+++ The data +++

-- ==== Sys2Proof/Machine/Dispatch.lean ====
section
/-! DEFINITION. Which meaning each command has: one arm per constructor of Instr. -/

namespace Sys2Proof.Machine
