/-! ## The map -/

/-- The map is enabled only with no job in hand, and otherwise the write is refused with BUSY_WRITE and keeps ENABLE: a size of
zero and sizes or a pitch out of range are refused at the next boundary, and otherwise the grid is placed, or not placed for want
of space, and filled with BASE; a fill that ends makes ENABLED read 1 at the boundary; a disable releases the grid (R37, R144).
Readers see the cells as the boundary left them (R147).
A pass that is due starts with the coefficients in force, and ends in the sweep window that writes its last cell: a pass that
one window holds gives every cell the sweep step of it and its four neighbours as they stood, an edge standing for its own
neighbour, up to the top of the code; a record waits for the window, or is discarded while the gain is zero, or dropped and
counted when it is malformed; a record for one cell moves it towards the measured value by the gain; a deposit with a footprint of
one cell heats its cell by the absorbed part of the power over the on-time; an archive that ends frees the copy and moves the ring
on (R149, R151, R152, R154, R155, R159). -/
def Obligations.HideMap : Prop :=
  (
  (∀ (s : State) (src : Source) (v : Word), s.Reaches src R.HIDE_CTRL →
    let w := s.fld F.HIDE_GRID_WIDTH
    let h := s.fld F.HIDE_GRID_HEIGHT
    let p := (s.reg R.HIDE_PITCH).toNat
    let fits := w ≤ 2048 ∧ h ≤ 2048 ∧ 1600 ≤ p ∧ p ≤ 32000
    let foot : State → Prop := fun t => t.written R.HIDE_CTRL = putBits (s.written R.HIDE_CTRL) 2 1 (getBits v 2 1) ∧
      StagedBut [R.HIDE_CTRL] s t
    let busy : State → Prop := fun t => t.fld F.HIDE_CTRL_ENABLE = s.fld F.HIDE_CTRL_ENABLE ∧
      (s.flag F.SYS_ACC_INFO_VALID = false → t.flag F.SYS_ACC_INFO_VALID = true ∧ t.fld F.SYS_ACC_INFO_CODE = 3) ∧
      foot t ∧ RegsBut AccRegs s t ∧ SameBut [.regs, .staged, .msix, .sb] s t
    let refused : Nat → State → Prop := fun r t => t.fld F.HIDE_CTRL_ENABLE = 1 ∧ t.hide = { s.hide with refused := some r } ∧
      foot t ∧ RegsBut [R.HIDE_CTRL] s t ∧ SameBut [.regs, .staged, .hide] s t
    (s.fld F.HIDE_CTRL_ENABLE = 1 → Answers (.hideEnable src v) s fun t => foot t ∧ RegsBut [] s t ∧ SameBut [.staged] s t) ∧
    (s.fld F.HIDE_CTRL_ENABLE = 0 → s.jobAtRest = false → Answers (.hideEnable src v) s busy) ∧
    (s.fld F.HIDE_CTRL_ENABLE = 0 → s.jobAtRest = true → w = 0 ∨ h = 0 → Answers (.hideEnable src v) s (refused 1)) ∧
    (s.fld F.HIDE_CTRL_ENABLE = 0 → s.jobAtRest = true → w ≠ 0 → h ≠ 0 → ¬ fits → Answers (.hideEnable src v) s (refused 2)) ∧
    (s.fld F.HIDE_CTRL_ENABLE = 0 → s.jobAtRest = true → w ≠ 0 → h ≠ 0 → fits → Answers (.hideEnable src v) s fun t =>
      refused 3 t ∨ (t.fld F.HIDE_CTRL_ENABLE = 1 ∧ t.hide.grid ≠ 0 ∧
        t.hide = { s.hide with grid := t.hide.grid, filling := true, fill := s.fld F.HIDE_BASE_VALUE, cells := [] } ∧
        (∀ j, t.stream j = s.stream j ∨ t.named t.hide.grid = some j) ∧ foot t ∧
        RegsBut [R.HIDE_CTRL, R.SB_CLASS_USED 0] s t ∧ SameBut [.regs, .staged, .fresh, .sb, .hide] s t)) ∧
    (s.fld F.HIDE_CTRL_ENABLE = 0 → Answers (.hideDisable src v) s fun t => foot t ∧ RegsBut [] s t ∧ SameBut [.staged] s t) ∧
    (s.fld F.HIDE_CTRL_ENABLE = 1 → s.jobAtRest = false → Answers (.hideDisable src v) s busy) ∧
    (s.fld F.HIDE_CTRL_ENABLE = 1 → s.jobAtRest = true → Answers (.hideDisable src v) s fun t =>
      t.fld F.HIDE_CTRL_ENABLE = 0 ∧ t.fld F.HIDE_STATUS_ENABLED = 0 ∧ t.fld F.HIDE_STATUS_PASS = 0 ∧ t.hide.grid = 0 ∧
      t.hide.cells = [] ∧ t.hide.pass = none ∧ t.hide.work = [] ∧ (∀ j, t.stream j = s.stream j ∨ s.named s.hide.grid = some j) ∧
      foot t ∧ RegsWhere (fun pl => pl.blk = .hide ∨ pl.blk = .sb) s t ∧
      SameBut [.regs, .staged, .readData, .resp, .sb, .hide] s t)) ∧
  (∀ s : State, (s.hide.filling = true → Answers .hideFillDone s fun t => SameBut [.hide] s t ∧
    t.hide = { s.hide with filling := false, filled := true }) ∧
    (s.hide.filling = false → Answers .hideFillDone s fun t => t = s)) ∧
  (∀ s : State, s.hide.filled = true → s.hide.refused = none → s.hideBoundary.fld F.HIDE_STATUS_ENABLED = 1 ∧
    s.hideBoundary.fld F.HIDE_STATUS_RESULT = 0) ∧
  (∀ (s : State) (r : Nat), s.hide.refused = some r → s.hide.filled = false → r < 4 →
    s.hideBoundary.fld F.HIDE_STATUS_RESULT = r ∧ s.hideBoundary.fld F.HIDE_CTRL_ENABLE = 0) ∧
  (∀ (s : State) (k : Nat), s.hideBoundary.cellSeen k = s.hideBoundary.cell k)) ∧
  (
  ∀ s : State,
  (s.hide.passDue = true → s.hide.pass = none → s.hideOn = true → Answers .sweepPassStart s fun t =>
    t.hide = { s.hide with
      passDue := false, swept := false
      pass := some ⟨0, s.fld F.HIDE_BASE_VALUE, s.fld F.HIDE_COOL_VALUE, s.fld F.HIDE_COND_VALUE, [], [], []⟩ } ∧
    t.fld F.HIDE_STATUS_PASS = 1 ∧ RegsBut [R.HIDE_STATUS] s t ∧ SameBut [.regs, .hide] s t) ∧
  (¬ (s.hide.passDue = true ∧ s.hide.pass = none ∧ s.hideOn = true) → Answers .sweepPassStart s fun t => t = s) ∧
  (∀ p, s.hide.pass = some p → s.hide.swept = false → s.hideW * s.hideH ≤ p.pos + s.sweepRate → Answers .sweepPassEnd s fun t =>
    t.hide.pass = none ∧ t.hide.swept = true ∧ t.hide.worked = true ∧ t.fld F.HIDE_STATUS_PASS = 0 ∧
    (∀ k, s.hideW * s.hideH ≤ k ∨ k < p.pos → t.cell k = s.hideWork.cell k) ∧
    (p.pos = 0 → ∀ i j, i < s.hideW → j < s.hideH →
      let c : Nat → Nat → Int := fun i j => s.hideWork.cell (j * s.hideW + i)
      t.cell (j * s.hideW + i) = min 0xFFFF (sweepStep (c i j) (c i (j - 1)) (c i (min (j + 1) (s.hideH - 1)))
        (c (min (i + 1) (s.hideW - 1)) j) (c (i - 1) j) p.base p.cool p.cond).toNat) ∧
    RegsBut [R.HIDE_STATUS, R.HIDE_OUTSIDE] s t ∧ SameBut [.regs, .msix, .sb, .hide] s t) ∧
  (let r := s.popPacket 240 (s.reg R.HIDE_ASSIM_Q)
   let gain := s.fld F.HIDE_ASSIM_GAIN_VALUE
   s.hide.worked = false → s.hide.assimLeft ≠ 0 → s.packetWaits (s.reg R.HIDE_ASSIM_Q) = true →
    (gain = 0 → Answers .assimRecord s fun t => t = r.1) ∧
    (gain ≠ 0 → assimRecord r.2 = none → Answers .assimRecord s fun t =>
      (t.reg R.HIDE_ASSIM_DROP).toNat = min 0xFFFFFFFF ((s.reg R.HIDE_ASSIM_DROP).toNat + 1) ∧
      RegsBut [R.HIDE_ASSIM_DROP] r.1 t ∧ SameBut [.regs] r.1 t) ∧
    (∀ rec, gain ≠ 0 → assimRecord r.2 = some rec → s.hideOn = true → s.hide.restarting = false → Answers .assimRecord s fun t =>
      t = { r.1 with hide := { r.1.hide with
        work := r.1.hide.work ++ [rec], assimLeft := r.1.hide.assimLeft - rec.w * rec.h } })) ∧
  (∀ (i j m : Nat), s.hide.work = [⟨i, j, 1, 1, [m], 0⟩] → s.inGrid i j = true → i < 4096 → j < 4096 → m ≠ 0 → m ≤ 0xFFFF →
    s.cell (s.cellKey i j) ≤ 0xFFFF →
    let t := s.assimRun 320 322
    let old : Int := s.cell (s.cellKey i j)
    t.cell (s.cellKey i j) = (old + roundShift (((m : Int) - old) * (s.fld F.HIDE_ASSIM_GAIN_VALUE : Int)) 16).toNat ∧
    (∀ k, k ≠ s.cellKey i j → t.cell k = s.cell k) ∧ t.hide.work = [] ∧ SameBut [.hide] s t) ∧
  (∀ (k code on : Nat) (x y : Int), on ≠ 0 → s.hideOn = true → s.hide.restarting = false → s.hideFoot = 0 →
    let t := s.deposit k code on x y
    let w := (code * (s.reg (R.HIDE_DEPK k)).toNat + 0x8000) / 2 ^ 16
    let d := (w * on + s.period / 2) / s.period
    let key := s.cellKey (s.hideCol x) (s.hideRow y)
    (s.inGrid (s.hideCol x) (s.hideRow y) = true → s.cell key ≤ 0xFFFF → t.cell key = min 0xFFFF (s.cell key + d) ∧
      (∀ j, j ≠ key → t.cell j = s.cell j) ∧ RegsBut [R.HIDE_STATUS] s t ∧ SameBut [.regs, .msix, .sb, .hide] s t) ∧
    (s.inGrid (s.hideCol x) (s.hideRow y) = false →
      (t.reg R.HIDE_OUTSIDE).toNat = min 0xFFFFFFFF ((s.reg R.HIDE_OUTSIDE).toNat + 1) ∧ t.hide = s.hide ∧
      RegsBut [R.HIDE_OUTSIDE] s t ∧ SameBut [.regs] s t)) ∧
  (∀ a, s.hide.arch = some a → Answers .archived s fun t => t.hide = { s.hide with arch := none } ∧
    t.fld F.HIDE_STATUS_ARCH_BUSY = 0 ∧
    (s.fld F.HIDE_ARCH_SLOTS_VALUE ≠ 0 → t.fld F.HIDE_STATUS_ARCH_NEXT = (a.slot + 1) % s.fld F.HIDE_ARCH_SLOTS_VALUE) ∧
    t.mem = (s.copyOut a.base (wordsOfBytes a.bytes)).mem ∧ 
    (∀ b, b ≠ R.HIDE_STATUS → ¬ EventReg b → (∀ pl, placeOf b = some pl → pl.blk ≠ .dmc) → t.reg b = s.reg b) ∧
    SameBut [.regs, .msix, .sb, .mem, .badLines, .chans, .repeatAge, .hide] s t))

+++
+++ The data +++

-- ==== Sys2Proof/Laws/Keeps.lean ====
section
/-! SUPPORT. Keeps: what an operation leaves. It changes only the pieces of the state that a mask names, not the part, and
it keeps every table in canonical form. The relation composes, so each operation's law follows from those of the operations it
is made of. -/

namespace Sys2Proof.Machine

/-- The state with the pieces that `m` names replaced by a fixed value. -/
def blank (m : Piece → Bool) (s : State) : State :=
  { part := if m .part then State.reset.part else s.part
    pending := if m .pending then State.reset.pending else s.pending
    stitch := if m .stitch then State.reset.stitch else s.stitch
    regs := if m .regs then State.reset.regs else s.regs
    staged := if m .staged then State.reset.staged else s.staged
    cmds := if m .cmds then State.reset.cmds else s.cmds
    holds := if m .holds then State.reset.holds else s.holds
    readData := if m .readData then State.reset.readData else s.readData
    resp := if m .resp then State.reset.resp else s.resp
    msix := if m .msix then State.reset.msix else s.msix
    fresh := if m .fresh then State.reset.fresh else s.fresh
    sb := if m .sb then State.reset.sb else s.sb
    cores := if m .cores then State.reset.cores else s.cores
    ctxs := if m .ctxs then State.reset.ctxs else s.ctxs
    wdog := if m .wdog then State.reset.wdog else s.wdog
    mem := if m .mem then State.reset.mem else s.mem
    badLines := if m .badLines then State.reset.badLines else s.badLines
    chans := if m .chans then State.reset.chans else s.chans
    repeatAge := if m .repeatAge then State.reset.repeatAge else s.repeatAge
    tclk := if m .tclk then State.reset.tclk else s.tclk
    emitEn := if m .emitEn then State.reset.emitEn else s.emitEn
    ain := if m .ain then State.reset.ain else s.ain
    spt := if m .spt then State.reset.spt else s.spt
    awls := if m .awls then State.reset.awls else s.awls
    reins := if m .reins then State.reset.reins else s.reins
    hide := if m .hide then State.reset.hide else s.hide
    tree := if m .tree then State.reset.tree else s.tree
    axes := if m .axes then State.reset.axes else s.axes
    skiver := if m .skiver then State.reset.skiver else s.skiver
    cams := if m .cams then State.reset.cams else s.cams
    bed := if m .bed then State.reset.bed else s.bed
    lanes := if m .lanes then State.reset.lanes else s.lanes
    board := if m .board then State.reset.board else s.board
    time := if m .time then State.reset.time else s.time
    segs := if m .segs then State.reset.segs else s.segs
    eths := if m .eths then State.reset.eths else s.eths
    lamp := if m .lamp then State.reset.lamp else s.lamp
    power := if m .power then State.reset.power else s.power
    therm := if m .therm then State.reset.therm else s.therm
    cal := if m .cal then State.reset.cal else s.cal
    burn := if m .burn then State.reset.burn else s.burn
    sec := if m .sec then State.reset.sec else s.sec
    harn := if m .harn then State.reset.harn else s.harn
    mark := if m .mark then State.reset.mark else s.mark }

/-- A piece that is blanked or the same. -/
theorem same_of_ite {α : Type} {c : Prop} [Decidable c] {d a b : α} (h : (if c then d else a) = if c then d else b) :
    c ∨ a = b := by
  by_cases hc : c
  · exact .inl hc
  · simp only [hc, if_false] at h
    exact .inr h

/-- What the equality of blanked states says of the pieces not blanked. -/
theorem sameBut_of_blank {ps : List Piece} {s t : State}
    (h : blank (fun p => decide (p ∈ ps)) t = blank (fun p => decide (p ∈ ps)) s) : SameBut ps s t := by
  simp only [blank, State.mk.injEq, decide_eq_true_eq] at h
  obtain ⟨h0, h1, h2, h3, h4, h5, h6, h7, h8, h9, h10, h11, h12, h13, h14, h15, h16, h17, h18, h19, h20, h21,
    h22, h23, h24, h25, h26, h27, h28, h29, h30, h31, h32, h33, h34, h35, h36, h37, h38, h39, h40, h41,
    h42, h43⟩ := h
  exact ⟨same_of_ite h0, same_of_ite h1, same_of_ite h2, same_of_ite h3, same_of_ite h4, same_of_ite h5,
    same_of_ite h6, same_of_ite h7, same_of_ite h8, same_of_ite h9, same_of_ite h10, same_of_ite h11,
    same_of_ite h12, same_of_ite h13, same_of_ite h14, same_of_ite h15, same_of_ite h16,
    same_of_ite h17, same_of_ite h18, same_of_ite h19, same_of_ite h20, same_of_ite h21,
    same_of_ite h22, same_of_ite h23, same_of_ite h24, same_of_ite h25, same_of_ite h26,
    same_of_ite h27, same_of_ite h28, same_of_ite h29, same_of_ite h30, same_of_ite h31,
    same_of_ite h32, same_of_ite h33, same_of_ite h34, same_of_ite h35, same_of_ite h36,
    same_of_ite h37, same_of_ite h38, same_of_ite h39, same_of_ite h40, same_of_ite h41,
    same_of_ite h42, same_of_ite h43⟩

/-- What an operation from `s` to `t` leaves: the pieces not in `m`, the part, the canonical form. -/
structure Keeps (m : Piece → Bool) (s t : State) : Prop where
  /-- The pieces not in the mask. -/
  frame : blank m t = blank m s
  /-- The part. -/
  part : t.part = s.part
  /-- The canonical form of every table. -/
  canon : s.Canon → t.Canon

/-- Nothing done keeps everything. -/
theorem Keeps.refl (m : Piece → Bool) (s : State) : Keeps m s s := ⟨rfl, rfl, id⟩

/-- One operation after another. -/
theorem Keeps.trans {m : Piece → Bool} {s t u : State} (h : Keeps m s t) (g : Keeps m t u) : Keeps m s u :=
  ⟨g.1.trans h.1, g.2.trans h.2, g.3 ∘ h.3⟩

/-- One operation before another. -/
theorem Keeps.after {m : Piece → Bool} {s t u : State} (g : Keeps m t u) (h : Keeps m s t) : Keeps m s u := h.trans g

+++

Filter the records above and copy every line that contains the word "simp".

  · simp only [hc, if_false] at h
  simp only [blank, State.mk.injEq, decide_eq_true_eq] at h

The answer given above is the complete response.